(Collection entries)
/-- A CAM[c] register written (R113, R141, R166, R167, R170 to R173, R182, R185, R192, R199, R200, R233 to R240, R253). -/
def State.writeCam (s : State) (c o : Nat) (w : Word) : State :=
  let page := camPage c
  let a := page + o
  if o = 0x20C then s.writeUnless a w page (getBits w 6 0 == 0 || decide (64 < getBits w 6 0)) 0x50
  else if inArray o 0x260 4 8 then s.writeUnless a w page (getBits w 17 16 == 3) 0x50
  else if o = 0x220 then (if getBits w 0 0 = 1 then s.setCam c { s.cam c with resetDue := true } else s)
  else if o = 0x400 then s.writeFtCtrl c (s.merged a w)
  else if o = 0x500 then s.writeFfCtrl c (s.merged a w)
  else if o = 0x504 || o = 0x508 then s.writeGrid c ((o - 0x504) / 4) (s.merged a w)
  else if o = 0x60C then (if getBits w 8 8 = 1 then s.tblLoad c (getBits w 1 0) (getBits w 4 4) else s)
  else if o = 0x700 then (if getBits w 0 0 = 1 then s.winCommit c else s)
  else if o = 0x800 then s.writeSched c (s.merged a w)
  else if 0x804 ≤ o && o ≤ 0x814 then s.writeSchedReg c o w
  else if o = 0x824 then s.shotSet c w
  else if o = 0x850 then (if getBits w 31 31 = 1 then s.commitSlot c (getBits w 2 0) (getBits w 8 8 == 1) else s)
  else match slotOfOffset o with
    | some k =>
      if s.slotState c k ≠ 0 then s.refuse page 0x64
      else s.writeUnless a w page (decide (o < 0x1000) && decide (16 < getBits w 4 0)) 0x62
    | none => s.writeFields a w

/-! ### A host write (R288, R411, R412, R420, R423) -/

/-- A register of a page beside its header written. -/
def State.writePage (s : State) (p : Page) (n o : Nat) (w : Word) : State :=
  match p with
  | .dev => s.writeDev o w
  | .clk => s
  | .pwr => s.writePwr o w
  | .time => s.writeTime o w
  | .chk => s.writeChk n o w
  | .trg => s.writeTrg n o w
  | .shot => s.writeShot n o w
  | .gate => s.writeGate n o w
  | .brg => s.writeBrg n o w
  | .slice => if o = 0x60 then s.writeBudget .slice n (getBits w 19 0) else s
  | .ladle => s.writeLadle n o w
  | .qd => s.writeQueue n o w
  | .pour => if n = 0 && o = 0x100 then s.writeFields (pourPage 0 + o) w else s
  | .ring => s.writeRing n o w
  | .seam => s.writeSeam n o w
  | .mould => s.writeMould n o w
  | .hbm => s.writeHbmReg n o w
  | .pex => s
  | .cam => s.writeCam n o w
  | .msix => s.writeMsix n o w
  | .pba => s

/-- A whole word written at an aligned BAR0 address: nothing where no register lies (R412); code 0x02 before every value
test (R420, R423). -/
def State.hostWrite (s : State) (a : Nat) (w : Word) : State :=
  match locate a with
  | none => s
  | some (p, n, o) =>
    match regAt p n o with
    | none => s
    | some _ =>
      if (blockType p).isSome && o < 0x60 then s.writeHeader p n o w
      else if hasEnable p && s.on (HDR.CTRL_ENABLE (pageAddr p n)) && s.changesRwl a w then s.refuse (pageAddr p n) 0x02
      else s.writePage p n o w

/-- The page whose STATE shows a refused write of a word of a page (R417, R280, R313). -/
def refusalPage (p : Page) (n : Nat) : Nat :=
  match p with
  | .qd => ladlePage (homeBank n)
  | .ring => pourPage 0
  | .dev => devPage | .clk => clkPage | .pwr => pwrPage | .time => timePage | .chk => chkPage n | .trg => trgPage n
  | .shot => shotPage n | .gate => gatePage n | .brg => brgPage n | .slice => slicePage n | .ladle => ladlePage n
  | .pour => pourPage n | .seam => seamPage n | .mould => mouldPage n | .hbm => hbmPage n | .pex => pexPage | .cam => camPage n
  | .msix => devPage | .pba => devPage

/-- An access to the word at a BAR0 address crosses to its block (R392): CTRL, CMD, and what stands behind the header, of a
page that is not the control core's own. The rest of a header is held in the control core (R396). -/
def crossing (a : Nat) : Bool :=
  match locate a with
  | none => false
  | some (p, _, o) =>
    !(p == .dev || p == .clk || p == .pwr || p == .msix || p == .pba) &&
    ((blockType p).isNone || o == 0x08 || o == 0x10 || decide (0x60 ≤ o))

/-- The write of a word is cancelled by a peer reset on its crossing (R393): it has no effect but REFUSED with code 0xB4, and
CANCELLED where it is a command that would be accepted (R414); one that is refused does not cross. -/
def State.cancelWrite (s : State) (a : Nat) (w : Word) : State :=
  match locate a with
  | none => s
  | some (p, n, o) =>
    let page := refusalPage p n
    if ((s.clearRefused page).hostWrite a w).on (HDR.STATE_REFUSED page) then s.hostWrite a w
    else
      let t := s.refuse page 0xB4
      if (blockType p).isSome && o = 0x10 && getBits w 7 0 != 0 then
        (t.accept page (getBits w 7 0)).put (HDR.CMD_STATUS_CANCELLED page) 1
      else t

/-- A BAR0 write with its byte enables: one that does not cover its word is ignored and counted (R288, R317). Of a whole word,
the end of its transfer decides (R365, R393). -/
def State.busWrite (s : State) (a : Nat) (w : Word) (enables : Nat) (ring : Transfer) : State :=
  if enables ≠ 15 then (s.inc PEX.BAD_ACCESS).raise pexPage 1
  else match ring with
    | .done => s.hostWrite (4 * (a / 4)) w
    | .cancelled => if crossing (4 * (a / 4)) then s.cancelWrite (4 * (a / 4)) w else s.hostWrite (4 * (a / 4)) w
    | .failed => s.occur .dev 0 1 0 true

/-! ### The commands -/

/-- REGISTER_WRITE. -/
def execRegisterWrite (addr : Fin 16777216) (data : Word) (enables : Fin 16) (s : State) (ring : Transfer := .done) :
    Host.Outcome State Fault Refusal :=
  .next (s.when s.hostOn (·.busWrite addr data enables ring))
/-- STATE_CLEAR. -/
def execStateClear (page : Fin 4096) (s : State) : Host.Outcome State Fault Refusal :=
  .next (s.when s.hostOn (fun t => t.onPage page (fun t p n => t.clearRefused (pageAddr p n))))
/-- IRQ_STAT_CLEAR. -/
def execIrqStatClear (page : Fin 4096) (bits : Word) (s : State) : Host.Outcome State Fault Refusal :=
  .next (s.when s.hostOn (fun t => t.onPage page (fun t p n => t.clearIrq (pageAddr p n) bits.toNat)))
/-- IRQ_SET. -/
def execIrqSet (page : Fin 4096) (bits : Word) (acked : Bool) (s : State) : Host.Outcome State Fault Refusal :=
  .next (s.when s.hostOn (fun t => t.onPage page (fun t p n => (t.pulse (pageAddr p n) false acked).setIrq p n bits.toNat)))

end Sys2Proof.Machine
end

WHAT IS REQUIRED: Within the lines above, find those holding the word "hostOn" and copy them.

EXERCISE RESULT:
  .next (s.when s.hostOn (·.busWrite addr data enables ring))
  .next (s.when s.hostOn (fun t => t.onPage page (fun t p n => t.clearRefused (pageAddr p n))))
  .next (s.when s.hostOn (fun t => t.onPage page (fun t p n => t.clearIrq (pageAddr p n) bits.toNat)))
  .next (s.when s.hostOn (fun t => t.onPage page (fun t p n => (t.pulse (pageAddr p n) false acked).setIrq p n bits.toNat)))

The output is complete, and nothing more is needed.